• _What you have to do_: Copy out each line containing "readDesc" from the entries below.

• _Extracted information_:
********

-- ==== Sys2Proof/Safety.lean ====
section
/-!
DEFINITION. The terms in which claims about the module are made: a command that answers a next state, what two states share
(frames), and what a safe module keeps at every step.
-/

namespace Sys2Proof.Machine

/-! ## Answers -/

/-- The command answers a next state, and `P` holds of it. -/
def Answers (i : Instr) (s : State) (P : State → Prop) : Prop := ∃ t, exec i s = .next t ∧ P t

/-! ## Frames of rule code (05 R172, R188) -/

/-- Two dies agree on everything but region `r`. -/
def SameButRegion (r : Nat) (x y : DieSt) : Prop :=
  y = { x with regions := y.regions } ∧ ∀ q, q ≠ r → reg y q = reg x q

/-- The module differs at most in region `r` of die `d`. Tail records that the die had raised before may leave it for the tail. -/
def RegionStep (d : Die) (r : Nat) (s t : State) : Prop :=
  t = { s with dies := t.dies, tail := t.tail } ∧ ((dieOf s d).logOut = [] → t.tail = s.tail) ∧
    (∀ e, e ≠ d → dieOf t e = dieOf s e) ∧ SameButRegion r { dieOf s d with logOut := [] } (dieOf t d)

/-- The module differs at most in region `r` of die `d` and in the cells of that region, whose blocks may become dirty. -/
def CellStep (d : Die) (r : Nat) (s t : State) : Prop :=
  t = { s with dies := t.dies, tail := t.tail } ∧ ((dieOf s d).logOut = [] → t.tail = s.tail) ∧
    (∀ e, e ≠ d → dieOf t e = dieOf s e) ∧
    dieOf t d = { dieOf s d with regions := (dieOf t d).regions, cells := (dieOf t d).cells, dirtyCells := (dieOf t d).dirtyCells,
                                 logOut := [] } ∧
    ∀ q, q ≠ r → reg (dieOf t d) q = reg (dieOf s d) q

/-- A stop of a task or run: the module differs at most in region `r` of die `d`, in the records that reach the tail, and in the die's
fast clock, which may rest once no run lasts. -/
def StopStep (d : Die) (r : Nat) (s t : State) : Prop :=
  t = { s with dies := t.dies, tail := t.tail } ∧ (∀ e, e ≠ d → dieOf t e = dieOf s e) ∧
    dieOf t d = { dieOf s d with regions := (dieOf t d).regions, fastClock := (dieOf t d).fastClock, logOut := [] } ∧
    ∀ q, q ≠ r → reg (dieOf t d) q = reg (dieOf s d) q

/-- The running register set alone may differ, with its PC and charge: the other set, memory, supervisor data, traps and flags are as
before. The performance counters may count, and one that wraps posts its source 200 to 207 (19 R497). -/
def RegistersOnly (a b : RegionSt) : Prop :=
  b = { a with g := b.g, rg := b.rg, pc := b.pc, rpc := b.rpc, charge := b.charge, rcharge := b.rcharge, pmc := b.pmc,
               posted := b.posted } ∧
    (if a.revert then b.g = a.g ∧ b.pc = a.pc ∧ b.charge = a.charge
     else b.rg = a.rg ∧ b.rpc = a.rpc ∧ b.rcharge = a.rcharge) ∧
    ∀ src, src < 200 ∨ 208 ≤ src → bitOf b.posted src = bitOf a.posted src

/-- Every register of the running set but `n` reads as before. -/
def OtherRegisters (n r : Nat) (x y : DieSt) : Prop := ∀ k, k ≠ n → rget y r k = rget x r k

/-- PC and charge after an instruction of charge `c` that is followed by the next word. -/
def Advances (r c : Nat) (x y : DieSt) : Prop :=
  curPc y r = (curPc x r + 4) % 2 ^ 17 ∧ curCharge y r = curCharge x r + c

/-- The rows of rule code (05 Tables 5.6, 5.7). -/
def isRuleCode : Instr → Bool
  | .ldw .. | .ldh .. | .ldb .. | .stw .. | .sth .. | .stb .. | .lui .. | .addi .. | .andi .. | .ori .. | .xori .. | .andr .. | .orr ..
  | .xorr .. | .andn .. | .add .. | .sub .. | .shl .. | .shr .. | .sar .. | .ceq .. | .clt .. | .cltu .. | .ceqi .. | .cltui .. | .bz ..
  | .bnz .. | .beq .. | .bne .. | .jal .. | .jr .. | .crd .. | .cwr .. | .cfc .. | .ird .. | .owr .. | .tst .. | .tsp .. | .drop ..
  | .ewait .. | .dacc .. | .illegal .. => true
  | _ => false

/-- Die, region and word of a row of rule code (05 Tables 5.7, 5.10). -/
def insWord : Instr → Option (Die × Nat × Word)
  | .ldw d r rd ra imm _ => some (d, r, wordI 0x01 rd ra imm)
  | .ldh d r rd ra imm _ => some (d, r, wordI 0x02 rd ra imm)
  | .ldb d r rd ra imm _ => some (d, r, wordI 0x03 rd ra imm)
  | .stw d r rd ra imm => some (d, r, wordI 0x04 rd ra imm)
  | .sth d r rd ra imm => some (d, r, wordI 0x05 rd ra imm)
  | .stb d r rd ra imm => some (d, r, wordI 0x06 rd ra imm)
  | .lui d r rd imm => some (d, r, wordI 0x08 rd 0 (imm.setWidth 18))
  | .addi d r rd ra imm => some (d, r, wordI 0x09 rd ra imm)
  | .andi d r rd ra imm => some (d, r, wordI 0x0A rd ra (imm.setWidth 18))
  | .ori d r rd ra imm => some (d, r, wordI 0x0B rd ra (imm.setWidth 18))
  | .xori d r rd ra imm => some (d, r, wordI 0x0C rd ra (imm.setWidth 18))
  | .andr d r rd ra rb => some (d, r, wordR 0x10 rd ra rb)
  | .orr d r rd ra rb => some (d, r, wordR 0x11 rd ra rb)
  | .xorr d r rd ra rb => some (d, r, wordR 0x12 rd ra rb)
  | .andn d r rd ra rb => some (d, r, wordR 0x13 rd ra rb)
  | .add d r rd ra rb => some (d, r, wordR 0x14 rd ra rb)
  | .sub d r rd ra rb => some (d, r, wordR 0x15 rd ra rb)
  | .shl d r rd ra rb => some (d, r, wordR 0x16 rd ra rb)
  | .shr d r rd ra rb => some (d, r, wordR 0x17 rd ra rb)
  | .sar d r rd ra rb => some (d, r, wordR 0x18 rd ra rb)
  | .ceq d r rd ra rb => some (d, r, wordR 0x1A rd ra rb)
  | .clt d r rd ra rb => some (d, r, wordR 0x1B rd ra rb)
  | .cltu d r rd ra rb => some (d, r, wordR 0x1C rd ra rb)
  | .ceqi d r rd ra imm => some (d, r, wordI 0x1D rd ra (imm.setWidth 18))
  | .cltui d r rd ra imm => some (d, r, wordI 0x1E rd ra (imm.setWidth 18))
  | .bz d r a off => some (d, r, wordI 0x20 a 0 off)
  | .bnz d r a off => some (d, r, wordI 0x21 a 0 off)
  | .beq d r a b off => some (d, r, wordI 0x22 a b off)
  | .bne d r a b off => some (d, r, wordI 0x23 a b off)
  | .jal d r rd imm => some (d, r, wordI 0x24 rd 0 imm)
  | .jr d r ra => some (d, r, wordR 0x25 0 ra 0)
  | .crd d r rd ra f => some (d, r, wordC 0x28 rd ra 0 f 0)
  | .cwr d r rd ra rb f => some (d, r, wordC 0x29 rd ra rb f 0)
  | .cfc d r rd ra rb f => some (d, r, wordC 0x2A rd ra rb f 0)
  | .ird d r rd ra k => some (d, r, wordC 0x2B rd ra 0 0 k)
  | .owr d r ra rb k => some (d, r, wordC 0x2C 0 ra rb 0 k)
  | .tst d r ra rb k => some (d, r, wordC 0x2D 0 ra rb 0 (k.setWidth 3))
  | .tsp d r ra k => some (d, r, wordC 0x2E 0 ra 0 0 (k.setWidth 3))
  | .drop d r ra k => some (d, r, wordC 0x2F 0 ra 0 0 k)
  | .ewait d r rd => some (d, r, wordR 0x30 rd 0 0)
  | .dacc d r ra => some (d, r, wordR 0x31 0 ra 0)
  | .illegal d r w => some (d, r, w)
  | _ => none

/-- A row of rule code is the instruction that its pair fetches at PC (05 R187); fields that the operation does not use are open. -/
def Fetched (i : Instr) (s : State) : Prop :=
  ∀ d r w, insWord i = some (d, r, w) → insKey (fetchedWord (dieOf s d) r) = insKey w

********

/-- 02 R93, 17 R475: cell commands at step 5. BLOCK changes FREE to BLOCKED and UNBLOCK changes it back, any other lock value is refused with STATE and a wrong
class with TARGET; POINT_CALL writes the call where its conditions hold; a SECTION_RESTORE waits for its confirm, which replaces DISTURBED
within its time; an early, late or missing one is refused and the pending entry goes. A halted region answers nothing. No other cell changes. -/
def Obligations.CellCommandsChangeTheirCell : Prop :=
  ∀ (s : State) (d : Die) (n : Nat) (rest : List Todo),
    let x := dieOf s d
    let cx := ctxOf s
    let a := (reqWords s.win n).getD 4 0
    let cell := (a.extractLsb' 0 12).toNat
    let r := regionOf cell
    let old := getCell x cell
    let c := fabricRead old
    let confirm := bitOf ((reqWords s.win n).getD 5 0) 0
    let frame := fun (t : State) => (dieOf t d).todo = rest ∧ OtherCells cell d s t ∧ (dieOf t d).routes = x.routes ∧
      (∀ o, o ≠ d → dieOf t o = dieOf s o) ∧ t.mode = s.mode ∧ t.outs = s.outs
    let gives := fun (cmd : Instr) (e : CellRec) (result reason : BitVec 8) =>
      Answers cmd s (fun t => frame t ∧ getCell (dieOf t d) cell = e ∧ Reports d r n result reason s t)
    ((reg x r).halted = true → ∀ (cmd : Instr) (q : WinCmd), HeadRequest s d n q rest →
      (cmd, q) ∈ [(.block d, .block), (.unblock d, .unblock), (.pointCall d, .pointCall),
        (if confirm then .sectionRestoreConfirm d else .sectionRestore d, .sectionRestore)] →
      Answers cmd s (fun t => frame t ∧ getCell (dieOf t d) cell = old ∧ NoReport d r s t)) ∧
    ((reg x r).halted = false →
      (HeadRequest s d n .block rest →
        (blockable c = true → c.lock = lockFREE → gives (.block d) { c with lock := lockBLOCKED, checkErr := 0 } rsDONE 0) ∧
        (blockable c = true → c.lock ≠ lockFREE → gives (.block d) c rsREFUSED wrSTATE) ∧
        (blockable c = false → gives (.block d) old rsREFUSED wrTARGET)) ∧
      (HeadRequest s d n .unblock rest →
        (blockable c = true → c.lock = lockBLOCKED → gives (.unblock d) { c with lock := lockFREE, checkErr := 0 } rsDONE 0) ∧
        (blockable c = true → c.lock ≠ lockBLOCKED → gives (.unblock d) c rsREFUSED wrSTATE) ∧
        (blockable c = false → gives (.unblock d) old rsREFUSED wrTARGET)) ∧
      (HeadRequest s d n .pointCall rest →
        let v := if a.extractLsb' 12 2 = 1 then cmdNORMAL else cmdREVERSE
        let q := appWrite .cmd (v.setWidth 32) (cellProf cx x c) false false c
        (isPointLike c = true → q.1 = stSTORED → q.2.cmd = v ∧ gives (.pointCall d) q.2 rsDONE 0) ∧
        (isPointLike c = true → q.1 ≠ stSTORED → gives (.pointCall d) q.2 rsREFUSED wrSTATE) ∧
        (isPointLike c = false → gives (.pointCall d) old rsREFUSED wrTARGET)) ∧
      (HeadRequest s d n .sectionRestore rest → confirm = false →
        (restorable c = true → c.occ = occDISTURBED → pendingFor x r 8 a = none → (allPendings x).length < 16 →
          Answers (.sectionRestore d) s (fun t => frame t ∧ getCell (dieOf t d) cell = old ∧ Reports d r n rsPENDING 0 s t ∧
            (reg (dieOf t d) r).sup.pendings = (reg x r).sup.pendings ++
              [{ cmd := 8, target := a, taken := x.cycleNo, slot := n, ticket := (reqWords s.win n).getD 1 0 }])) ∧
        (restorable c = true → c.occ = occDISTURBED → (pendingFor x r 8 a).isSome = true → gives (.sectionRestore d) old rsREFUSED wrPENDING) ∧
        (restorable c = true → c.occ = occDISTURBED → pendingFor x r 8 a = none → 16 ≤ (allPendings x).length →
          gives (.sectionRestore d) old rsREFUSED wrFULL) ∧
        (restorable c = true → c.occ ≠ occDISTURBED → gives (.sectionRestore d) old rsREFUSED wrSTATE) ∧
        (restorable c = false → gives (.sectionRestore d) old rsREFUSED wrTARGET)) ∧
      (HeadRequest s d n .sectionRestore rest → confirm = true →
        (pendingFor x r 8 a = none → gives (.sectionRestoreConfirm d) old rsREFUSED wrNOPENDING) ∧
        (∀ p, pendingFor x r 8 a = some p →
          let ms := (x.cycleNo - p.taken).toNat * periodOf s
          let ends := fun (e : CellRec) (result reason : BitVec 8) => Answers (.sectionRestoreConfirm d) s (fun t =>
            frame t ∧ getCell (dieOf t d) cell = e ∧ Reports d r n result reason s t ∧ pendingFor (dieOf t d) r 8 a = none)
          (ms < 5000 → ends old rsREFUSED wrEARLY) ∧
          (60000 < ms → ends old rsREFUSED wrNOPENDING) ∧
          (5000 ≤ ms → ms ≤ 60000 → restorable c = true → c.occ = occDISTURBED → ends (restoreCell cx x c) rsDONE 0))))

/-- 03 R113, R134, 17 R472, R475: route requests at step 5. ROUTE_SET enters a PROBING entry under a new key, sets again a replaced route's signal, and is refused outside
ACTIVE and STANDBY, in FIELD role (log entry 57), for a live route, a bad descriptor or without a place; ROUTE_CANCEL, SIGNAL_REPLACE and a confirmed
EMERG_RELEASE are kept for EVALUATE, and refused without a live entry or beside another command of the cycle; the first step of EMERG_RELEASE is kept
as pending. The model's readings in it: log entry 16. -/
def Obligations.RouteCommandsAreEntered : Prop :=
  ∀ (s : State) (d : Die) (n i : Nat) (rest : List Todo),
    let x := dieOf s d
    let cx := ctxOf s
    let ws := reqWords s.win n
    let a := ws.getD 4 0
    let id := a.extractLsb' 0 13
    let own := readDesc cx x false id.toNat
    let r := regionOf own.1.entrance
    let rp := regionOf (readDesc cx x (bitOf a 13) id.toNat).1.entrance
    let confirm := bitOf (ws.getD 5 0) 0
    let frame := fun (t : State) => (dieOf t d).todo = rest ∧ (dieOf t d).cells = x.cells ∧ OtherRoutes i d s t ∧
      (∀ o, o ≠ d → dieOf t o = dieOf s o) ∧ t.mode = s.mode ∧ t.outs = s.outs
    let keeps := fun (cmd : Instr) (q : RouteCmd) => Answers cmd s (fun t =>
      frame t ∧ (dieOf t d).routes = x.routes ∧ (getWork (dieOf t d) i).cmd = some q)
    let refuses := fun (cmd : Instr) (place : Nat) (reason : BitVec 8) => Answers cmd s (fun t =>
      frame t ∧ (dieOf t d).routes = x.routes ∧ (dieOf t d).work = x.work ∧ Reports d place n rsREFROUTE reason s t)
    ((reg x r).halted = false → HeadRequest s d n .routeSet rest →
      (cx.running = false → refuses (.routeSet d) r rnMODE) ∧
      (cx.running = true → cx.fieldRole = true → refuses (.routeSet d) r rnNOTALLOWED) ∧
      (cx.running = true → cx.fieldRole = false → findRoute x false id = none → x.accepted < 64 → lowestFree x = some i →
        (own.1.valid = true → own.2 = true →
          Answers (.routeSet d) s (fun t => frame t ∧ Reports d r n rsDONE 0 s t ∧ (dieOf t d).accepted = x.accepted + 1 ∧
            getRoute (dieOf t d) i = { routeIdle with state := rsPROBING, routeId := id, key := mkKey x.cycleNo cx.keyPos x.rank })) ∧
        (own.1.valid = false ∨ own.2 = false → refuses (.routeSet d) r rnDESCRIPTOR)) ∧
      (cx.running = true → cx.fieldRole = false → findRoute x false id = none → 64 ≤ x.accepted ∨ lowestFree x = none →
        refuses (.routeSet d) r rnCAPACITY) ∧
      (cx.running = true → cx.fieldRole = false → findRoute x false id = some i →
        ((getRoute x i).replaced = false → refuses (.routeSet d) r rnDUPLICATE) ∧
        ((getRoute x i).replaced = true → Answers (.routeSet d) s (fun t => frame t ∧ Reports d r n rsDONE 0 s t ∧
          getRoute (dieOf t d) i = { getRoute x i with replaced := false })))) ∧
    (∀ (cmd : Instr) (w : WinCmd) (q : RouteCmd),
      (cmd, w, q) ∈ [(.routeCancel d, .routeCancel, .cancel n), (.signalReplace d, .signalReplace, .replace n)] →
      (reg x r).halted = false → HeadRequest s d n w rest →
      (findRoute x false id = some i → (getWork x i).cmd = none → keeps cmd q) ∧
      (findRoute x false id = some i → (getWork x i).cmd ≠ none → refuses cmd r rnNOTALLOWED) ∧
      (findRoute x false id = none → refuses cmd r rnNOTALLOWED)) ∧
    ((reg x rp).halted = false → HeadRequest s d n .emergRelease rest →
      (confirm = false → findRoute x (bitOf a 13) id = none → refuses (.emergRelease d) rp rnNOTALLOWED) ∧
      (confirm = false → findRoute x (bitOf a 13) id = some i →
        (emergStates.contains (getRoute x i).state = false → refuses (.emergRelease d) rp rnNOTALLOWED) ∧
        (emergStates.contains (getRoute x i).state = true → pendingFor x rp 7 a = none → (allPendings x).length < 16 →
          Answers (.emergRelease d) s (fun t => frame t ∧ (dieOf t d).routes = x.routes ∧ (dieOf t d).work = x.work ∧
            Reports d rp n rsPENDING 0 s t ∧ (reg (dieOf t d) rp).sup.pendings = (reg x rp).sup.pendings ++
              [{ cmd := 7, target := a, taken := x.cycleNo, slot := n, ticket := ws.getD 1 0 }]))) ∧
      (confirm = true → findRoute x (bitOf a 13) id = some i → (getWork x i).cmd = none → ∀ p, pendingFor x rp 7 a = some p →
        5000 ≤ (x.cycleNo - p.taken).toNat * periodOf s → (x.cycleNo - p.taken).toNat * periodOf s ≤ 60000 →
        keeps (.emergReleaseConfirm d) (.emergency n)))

********

• _Solution for this exercise_:
    let own := readDesc cx x false id.toNat
    let rp := regionOf (readDesc cx x (bitOf a 13) id.toNat).1.entrance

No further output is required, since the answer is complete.